ГЛАВА ВТОРАЯ
ГЛАВА ВТОРАЯ
В голубом небе ярко сверкает золотой купол храма Христа Спасителя. Если прищурить глаз, окно становится маленьким, кажется, что это не окно, а картина на стене: белые деревья, крыши, золотой купол и чистое, очень чистое голубое небо, такое в Третьяковке, на картине Верещагина.
Он вспомнил картину — белый дворец, голубая вода, голубое небо. Соня сказала: Верещагин писал с натуры. Раз с натуры, значит, и небо с натуры. Значит, там, где этот дворец, такое же небо, как здесь… Не может быть. На юге небо синее. А может быть, у Верещагина утро? Утром небо везде одинаковое — цвет неба от солнца… Нет, дело, конечно, не в солнце. И не в утре. Верещагин смотрел на небо вокруг восточного мавзолея, а видел свое, вот это небо над куполом храма. И в этом все дело. Каждый видит свое небо.
Мысль показалась ему интересной, и он решил записать ее в тетрадь. Владимир Александрович Попов, с которым он занимался языком, требовал записывать в тетрадь все, что придет ему в голову. Для упражнений. Грамотность — знание руки, а не головы, говорил Владимир Александрович, грамматика не учит языку, а изучает язык. Владимир Александрович ему нравился: у него на все был свой взгляд, как будто все, о чем говорил, сам открыл. Владимиру Александровичу понравится эта мысль: каждый видит свое небо.
Он записал эту фразу, прочел и вдруг подумал: Верещагин видел свое небо, и я вижу свое небо, но оба мы увидели одно небо, иначе, почему я вспомнил его картину? Тогда все наоборот — у всех одно небо. Но на самом деле небо действительно разное — в Тифлисе одно, в Москве другое, на Востоке, где был Верещагин, третье… Черт знает что! В философии я слаб, подумал он с огорчением, не может быть, чтоб что-то было одновременно и общим и разным, а все оттого, что смотрю в окно, вместо того чтобы писать.
Накануне вечером Соня читала вслух «Мцыри», потом он удивлялся тому, как русский человек Лермонтов хорошо понял характер кавказца, и Соня тут же попросила его все это написать — о характере кавказца и о Мцыри. Утром Соня ушла в больницу, а он сел за стол и сразу написал то, о чем подумал еще вечером, после того, как она закончила читать: «Мцыри, как видно из повести, начиная с первых дней монастырской жизни и кончая своей смертью, являлся натурой, неспособной к суровой монастырской жизни. Он стремился к свободной боевой жизни, и если ему не изменили бы его слабые силы, то он добровольно никогда не вернулся бы в монастырь». Потом ему захотелось пересказать все своими словами, и он дошел до того места, где Мцыри победил барса, и вспомнил, что такая же схватка есть в поэме Руставели, и вспомнил, что о Руставели ему рассказывал Сталин. Когда это было?
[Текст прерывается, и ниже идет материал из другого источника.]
-- ==== Sys2Proof/Certificates/Slice0/Obligations.lean ====
section
/-!
DEFINITION. The statements for the provers, from the numbered rules of spec/. Each docstring names the rule it formalises.
A next state is written out in full wherever a statement is about one instruction, so the statement is the frame as well.
-/
open Sys2Proof Sys2Proof.Machine

/-! ### Encoding -/

/-- R70 to R79: every operation's word matches its own row, with every operand at every value, and every other row that word
matches (a fine tick has three names) means the same. That the FINE_A and FINE_B rows stand for the whole fine tick, so that the
three names mean the same, is the model's choice (assumption 4). -/
def Obligations.EncodedWordDecodesToItsInstruction : Prop :=
  ∀ i : Instr, i ∈ decodeWord (encode i) ∧ ∀ j ∈ decodeWord (encode i), ∀ s : State, exec j s = exec i s

/-- R75, R76: a command word decodes to the kind its bits [17:15] name with ADDR from bits [14:8] and DATA from bits [7:0], and
those fields are the whole word, for each of the 2^18 words. -/
def Obligations.CommandWordIsItsFields : Prop :=
  ∀ w : CommandWord,
    encode (decodeCommand w) = .command w ∧
    ∃ k : CommandKind, k.bits = w.extractLsb' 15 3 ∧
      decodeCommand w = commandInstr k (w.extractLsb' 8 7) (w.extractLsb' 0 8)

/-- R70: the input word is the concatenation of the ports, each at the bit R70's table gives it, and nothing else. -/
def Obligations.InputWordIsItsPorts : Prop :=
  (∀ w : InputWord,
    portsOf w =
      { sec := w.getLsbD 0, fine := w.getLsbD 1, coarse := w.getLsbD 2, busEvt := w.getLsbD 3, srst := w.getLsbD 4
        rst := w.getLsbD 5, busNack := w.getLsbD 6, busDataReady := w.getLsbD 7, busStop := w.getLsbD 8
        btnAN := w.getLsbD 9, btnBN := w.getLsbD 10, busRdata := w.extractLsb' 11 8 }) ∧
  (∀ p : InputPorts, portsOf (inputWordOf p) = p) ∧
  (∀ w : InputWord, inputWordOf (portsOf w) = w)

/-- R73: an input word matches a row exactly when its bits under the row's mask are the row's match value, with the operands
read from the bits R70 gives them; the twelve masks and match values are R73's, written out. -/
def Obligations.RowsMatchExactlyTheirMasks : Prop :=
  ∀ w : InputWord,
    (Instr.rst ∈ matchingRows w ↔ w &&& 0x020#19 = 0x020#19) ∧
    (Instr.srst ∈ matchingRows w ↔ w &&& 0x030#19 = 0x010#19) ∧
    (Instr.secTick ∈ matchingRows w ↔ w &&& 0x021#19 = 0x001#19) ∧
    (∀ pa pb, Instr.fineTick pa pb ∈ matchingRows w ↔
      w &&& 0x022#19 = 0x002#19 ∧ pa = w.getLsbD 9 ∧ pb = w.getLsbD 10) ∧
    (∀ pb, Instr.fineAActive pb ∈ matchingRows w ↔ w &&& 0x222#19 = 0x002#19 ∧ pb = w.getLsbD 10) ∧
    (∀ pb, Instr.fineAInactive pb ∈ matchingRows w ↔ w &&& 0x222#19 = 0x202#19 ∧ pb = w.getLsbD 10) ∧
    (∀ pa, Instr.fineBActive pa ∈ matchingRows w ↔ w &&& 0x422#19 = 0x002#19 ∧ pa = w.getLsbD 9) ∧
    (∀ pa, Instr.fineBInactive pa ∈ matchingRows w ↔ w &&& 0x422#19 = 0x402#19 ∧ pa = w.getLsbD 9) ∧
    (Instr.busNack ∈ matchingRows w ↔ w &&& 0x078#19 = 0x048#19) ∧
    (∀ rdata drdy stop, Instr.busOk rdata drdy stop ∈ matchingRows w ↔
      w &&& 0x078#19 = 0x008#19 ∧ rdata = w.extractLsb' 11 8 ∧ drdy = w.getLsbD 7 ∧ stop = w.getLsbD 8) ∧
    (Instr.coarseTick ∈ matchingRows w ↔ w &&& 0x034#19 = 0x004#19) ∧
    (Instr.idle ∈ matchingRows w ↔ w &&& 0x03F#19 = 0x000#19)

/-- R88, R79: words the spec writes out decode to the operations it says they are. -/
def Obligations.WrittenWordsDecode : Prop :=
  matchingRows 0x00620#19 = [.rst] ∧
  matchingRows 0x00610#19 = [.srst] ∧
  matchingRows 0x00601#19 = [.secTick] ∧
  matchingRows 0x00604#19 = [.coarseTick] ∧
  matchingRows 0x00648#19 = [.busNack] ∧
  matchingRows 0x36608#19 = [.busOk 0x6C#8 false false] ∧
  matchingRows 0x00402#19 = [.fineTick false true, .fineAActive true, .fineBInactive false] ∧
  matchingRows 0x00607#19 =
    [.secTick, .fineTick true true, .fineAInactive true, .fineBInactive true, .coarseTick] ∧
  decodeCommand 0x07688#18 = .sendSingle 0x76#7 0x88#8 ∧
  decodeCommand 0x0F6F4#18 = .sendStart 0x76#7 0xF4#8 ∧
  decodeCommand 0x1F621#18 = .sendFinish 0x76#7 0x21#8 ∧
  decodeCommand 0x27600#18 = .recvSingle 0x76#7 0x00#8 ∧
  decodeCommand 0x37600#18 = .recvCont 0x76#7 0x00#8

/-- R72, R73: what a cycle runs are rows its word matches: RST alone if it matches; else SEC_TICK and FINE_TICK whenever they
match, and exactly one sensor-engine row whenever one matches. -/
def Obligations.CycleRunsMatchingRows : Prop :=
  ∀ (ps : ProtocolState) (w : InputWord),
    (∀ i ∈ operations ps (portsOf w), i ∈ matchingRows w) ∧
    ((portsOf w).rst = true → operations ps (portsOf w) = [.rst]) ∧
    (Instr.secTick ∈ matchingRows w → Instr.secTick ∈ operations ps (portsOf w)) ∧
    (∀ pa pb, Instr.fineTick pa pb ∈ matchingRows w → Instr.fineTick pa pb ∈ operations ps (portsOf w)) ∧
    (Instr.idle ∈ matchingRows w → operations ps (portsOf w) = [.idle]) ∧
    ((∃ i ∈ matchingRows w, i = .srst ∨ i = .busNack ∨ i = .coarseTick ∨ ∃ r d t, i = .busOk r d t) →
      ((operations ps (portsOf w)).filter (fun i =>
        match i with
        | .srst | .busNack | .coarseTick | .busOk _ _ _ => true
        | _ => false)).length = 1)

/-! ### The step -/

/-- A step runs the decoded instruction: where a table word decodes to an operation, the step at the state with that word on
the ports is that operation's meaning, after the bus collaborator's capture of the command the state shows (R280 (a)). That
words come from a script (assumption 1), that a command word has a step of its own (assumption 2), that a word's format is read
from its number of table bits (assumption 11) and that the capture is part of the state (assumption 19) are the model's
choices. -/
def Obligations.StepRunsDecodedInstruction : Prop :=
  ∀ (s : State) (nbits w : Nat) (i : Instr),
    decodeTableWord nbits w = some i → step (s.withFetchWord nbits w) = exec i (captureCommand s)

/-- R3, R72, and the model's script (assumptions 1, 2 and 19): a step takes the script's first word, captures the command the
state shows, runs the operations that word selects, and leaves the rest; with no word left it runs an IDLE cycle. -/
def Obligations.StepTakesTheScriptsFirstWord : Prop :=
  ∀ s : State,
    (∀ w rest, s.script = .input w :: rest →
      step s = runAll (operations s.session.ps (portsOf w)) (captureCommand { s with script := rest })) ∧
    (∀ w rest, s.script = .command w :: rest →
      step s = exec (decodeCommand w) (captureCommand { s with script := rest })) ∧
    (s.script = [] → step s = exec .idle (captureCommand s))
Он два раза приезжал к тете Лизе, в первый раз — когда еще была жива мать. Сталин был и в первый раз и во второй. Тетя Лиза взяла его репетитором. Сталин был еще не Сталин, а Коба, семинарист, его исключили из духовной семинарии, он работал вычислителем-наблюдателем в обсерватории и подрабатывал частными уроками. С ним приходил Гига Годзиев, тоже бывший семинарист. Гига был на голову выше Сталина и как будто чувствовал в этом свою вину перед ним, и даже во время урока, объясняя что-то, заглядывал Сталину в лицо и спрашивал глазами: правильно, можно дальше? А Сталин не смотрел на него. Он смотрел в сторону и всегда думал о чем-то своем; то, о чем он думал, видно, было настолько важно и сложно, что все остальное, о чем говорили с ним, было для него пустяком, и поэтому, когда его спрашивали о чем-нибудь, он отвечал: «Это очень просто» — и улыбался, будто усмехался — чем занимаетесь, на что тратите время, такая простая вещь… Но ничего не объяснял. Сталин был мал ростом, но никогда не смотрел вверх. Вероятно, он и на небо не смотрел и поэтому не мог думать, что небо одновременно и общее и разное. Сталин любил во всем ясность и ясные слова, которые не требовали объяснений. Когда разгромили первую тифлисскую демонстрацию и все, кому удалось скрыться, собрались вечером в церкви на Мтацминда, Сталин сказал: рабочие должны знать, что они победили.
О тифлисской демонстрации 1901 года писали книги, а он помнил, как сверкали начищенные бляхи дворников, стоявших у подъездов. Потом, перед тем как появились казаки, дворники исчезли.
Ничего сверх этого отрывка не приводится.